:: Problem to work on ::
Find the word "entries" in the records and copy every line where it occurs.
▬▬▬▬▬▬▬▬▬▬
-- ==== Sys2Proof/Machine/KeyTimerRandom.lean ====
section
/-! DEFINITION. Key wait, timer moves, random (45_keyboard_timers_random.md). -/

namespace Sys2Proof.Machine

/-- R170. No register is written; the wait step of the tick goes on from here (R171, R172). -/
def execLdVxK (x : Reg) (s : State) : Result := .next (({ s with wait := .halt x }).retire false)

/-- R174. -/
def execLdVxDt (x : Reg) (s : State) : Result := .next ((s.setV x s.dt).retire false)

/-- R175. -/
def execLdDtVx (x : Reg) (s : State) : Result := .next (({ s with dt := s.v x }).retire false)

/-- R176. -/
def execLdStVx (x : Reg) (s : State) : Result := .next (({ s with st := s.v x }).retire false)

/-- R177. `rnd` is the input of this tick, free (log entry 1). -/
def execRndVxKk (x : Reg) (kk : Byte) (s : State) : Result :=
  .next ((s.setV x (s.pending.inputs.rnd &&& kk)).retire false)

end Sys2Proof.Machine
end

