/-- 60_exceptions.md R204 (decision D21): an instruction that latches a fault changes nothing else, the
record holds its address, and it is none of the extended opcodes. -/
def Obligations.FatalFaultsArePrecise : Prop :=
  ∀ (i : Instr) (s t : State) (f : FaultRecord), s.running → exec i s = .next t → t.fault = some f →
    t = latched s f.cause ∧ f.pc = s.pc ∧
    ((∃ nnn, i = .callNnn nnn ∧ f.cause = .stackOverflow) ∨ (i = .ret ∧ f.cause = .stackUnderflow) ∨
     (∃ x, (i = .skpVx x ∨ i = .sknpVx x) ∧ f.cause = .keyIndexFault (s.v x)) ∨
     (∃ a, 4095 < a ∧ f.cause = .addressFault .data a ∧
       ((∃ x, i = .ldBVx x ∨ i = .ldMemVx x ∨ i = .ldVxMem x) ∨ ∃ x y n, i = .drwVxVyN x y n)))

/-- 10_state.md R39 (the access matrix, its column of writers): which instructions can change which
element. `PC` is written by the advance step for all (40_instruction_cycle.md R95), and `JF` holds 1 after
the jump class only; a fault leaves both (60_exceptions.md R204, decision D21, log entries 4 and 17), and
the instructions with a fault of their own are those of R201. No instruction changes the keypad latch, the outputs of the tick or the configuration. -/
def Obligations.OnlyTheNamedInstructionsWriteEachElement : Prop :=
  ∀ (i : Instr) (s t : State), exec i s = .next t →
    (t.fb ≠ s.fb → i = .cls ∨ ∃ x y n, i = .drwVxVyN x y n) ∧
    (t.df ≠ s.df → i = .cls ∨ ∃ x y n, i = .drwVxVyN x y n) ∧
    (t.mem ≠ s.mem → ∃ x, i = .ldBVx x ∨ i = .ldMemVx x) ∧
    (t.stack ≠ s.stack → ∃ nnn, i = .callNnn nnn) ∧
    (t.sp ≠ s.sp → i = .ret ∨ ∃ nnn, i = .callNnn nnn) ∧
    (t.i ≠ s.i → (∃ nnn, i = .ldINnn nnn) ∨ ∃ x, i = .addIVx x ∨ i = .ldFVx x ∨ i = .ldMemVx x ∨ i = .ldVxMem x) ∧
    (t.dt ≠ s.dt → ∃ x, i = .ldDtVx x) ∧
    (t.st ≠ s.st → ∃ x, i = .ldStVx x) ∧
    (t.wait ≠ s.wait → ∃ x, i = .ldVxK x) ∧
    (∀ k, t.v k ≠ s.v k → writesReg i k) ∧
    (t.report ≠ s.report → isExtended i = true) ∧
    (t.fault ≠ s.fault → canFault i) ∧
    (s.running → t.running → (t.jf = true ↔ setsJumpFlag i) ∧ (¬ transfersControl i → AtNextInstr s t)) ∧
    (s.running → ¬ t.running → t.jf = s.jf ∧ t.pc = s.pc) ∧
    t.keys = s.keys ∧ t.present = s.present ∧ t.tone = s.tone ∧ t.loadReport = s.loadReport ∧
    t.settings = s.settings ∧ t.pending = s.pending ∧ t.feed = s.feed ∧ t.moves = s.moves ∧
    t.loadOpen = s.loadOpen

/-- 40_instruction_cycle.md R94, 00_scope.md R6, 70_reset_and_hazards.md R241: the only instructions that
read `SHIFT_QUIRK` are the two shifts, none reads `CLOCK_KHZ`, and only `RND` reads the tick's inputs:
under other settings and another pending move, every other instruction does the same. -/
def Obligations.InstructionsReadNoOtherInput : Prop :=
  ∀ (i : Instr) (s : State) (g : Settings) (m : HostMove),
    ((∀ x y, i ≠ .shrVxVy x y ∧ i ≠ .shlVxVy x y) ∨ g.shiftQuirk = s.settings.shiftQuirk) →
    ((∀ x kk, i ≠ .rndVxKk x kk) ∨ m.inputs.rnd = s.pending.inputs.rnd) →
    exec i { s with settings := g, pending := m } =
      andThen (exec i s) (fun t => .next { t with settings := g, pending := m })

/-- 10_state.md R34, R41: `REPORT`, `present` and `load_report` do not influence what a tick does. -/
def Obligations.ReportOutputsInfluenceNothing : Prop :=
  ∀ (s : State) (r : Option Report) (p : Bool) (l : Option LoadReport), s.ticking →
    step { s with report := r, present := p, loadReport := l } =
      andThen (step s) (fun t => .next { t with loadReport := l })

/-- 70_reset_and_hazards.md R232 (decision D23): no move but one that resets the block changes the
configuration. That the new settings come with that move is the model's own (log entries 3 and 15). -/
def Obligations.ConfigurationChangesOnlyWithAReset : Prop :=
  ∀ s t : State, step s = .next t → t.settings ≠ s.settings →
    (s.pending.cmd = .reset ∨ (s.pending.cmd = .tick ∧ s.pending.inputs.resetReq = true)) ∧
    s.pending.settings = some t.settings

/-- 10_state.md R37: the reset state meets the invariant, under any settings and host moves. -/
def Obligations.ResetStateMeetsTheInvariant : Prop :=
  ∀ (g : Settings) (m : HostMove) (ms : List HostMove) (n : Nat), (State.resetWith g m ms n).Inv

/-- 10_state.md R37: every move of the host keeps the invariant, whatever its inputs, from every state
that meets it. -/
def Obligations.EveryStepKeepsTheInvariant : Prop :=
  ∀ s t : State, s.Inv → step s = .next t → t.Inv

/-- 45_keyboard_timers_random.md R172: in a state that meets the invariant the model's own fault cannot
happen; the only move without a next state is a `Load` outside its window. -/
def Obligations.InvariantStatesNeverStopOnATick : Prop :=
  ∀ s : State, s.Inv → (∃ t, step s = .next t) ∨
    (∃ bytes, s.pending.cmd = .load bytes ∧ s.loadOpen = false ∧ step s = .refused .loadOutsideWindow)
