/-! ### `State.setByte` -/

@[simp] theorem setByte_regs (s : State) (a : Nat) (b : Byte) : (s.setByte a b).regs = s.regs := rfl
@[simp] theorem setByte_i (s : State) (a : Nat) (b : Byte) : (s.setByte a b).i = s.i := rfl
@[simp] theorem setByte_pc (s : State) (a : Nat) (b : Byte) : (s.setByte a b).pc = s.pc := rfl
@[simp] theorem setByte_sp (s : State) (a : Nat) (b : Byte) : (s.setByte a b).sp = s.sp := rfl
@[simp] theorem setByte_stack (s : State) (a : Nat) (b : Byte) : (s.setByte a b).stack = s.stack := rfl
@[simp] theorem setByte_dt (s : State) (a : Nat) (b : Byte) : (s.setByte a b).dt = s.dt := rfl
@[simp] theorem setByte_st (s : State) (a : Nat) (b : Byte) : (s.setByte a b).st = s.st := rfl
@[simp] theorem setByte_fb (s : State) (a : Nat) (b : Byte) : (s.setByte a b).fb = s.fb := rfl
@[simp] theorem setByte_keys (s : State) (a : Nat) (b : Byte) : (s.setByte a b).keys = s.keys := rfl
@[simp] theorem setByte_wait (s : State) (a : Nat) (b : Byte) : (s.setByte a b).wait = s.wait := rfl
@[simp] theorem setByte_jf (s : State) (a : Nat) (b : Byte) : (s.setByte a b).jf = s.jf := rfl
@[simp] theorem setByte_df (s : State) (a : Nat) (b : Byte) : (s.setByte a b).df = s.df := rfl
@[simp] theorem setByte_fault (s : State) (a : Nat) (b : Byte) : (s.setByte a b).fault = s.fault := rfl
@[simp] theorem setByte_report (s : State) (a : Nat) (b : Byte) : (s.setByte a b).report = s.report := rfl
@[simp] theorem setByte_present (s : State) (a : Nat) (b : Byte) : (s.setByte a b).present = s.present := rfl
@[simp] theorem setByte_tone (s : State) (a : Nat) (b : Byte) : (s.setByte a b).tone = s.tone := rfl
@[simp] theorem setByte_loadReport (s : State) (a : Nat) (b : Byte) : (s.setByte a b).loadReport = s.loadReport := rfl
@[simp] theorem setByte_settings (s : State) (a : Nat) (b : Byte) : (s.setByte a b).settings = s.settings := rfl
@[simp] theorem setByte_loadOpen (s : State) (a : Nat) (b : Byte) : (s.setByte a b).loadOpen = s.loadOpen := rfl
@[simp] theorem setByte_pending (s : State) (a : Nat) (b : Byte) : (s.setByte a b).pending = s.pending := rfl
@[simp] theorem setByte_feed (s : State) (a : Nat) (b : Byte) : (s.setByte a b).feed = s.feed := rfl
@[simp] theorem setByte_moves (s : State) (a : Nat) (b : Byte) : (s.setByte a b).moves = s.moves := rfl

/-! ### `State.push` -/

@[simp] theorem push_regs (s : State) (w : Word) : (s.push w).regs = s.regs := rfl
@[simp] theorem push_i (s : State) (w : Word) : (s.push w).i = s.i := rfl
@[simp] theorem push_pc (s : State) (w : Word) : (s.push w).pc = s.pc := rfl
@[simp] theorem push_dt (s : State) (w : Word) : (s.push w).dt = s.dt := rfl
@[simp] theorem push_st (s : State) (w : Word) : (s.push w).st = s.st := rfl
@[simp] theorem push_fb (s : State) (w : Word) : (s.push w).fb = s.fb := rfl
@[simp] theorem push_keys (s : State) (w : Word) : (s.push w).keys = s.keys := rfl
@[simp] theorem push_wait (s : State) (w : Word) : (s.push w).wait = s.wait := rfl
@[simp] theorem push_jf (s : State) (w : Word) : (s.push w).jf = s.jf := rfl
@[simp] theorem push_df (s : State) (w : Word) : (s.push w).df = s.df := rfl
@[simp] theorem push_fault (s : State) (w : Word) : (s.push w).fault = s.fault := rfl
@[simp] theorem push_report (s : State) (w : Word) : (s.push w).report = s.report := rfl
@[simp] theorem push_mem (s : State) (w : Word) : (s.push w).mem = s.mem := rfl
@[simp] theorem push_present (s : State) (w : Word) : (s.push w).present = s.present := rfl
@[simp] theorem push_tone (s : State) (w : Word) : (s.push w).tone = s.tone := rfl
@[simp] theorem push_loadReport (s : State) (w : Word) : (s.push w).loadReport = s.loadReport := rfl
@[simp] theorem push_settings (s : State) (w : Word) : (s.push w).settings = s.settings := rfl
@[simp] theorem push_loadOpen (s : State) (w : Word) : (s.push w).loadOpen = s.loadOpen := rfl
@[simp] theorem push_pending (s : State) (w : Word) : (s.push w).pending = s.pending := rfl
@[simp] theorem push_feed (s : State) (w : Word) : (s.push w).feed = s.feed := rfl
@[simp] theorem push_moves (s : State) (w : Word) : (s.push w).moves = s.moves := rfl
▬▬▬▬▬▬▬▬▬▬
:: Solution to this exercise ::
the jump class only; a fault leaves both (60_exceptions.md R204, decision D21, log entries 4 and 17), and
configuration. That the new settings come with that move is the model's own (log entries 3 and 15). -/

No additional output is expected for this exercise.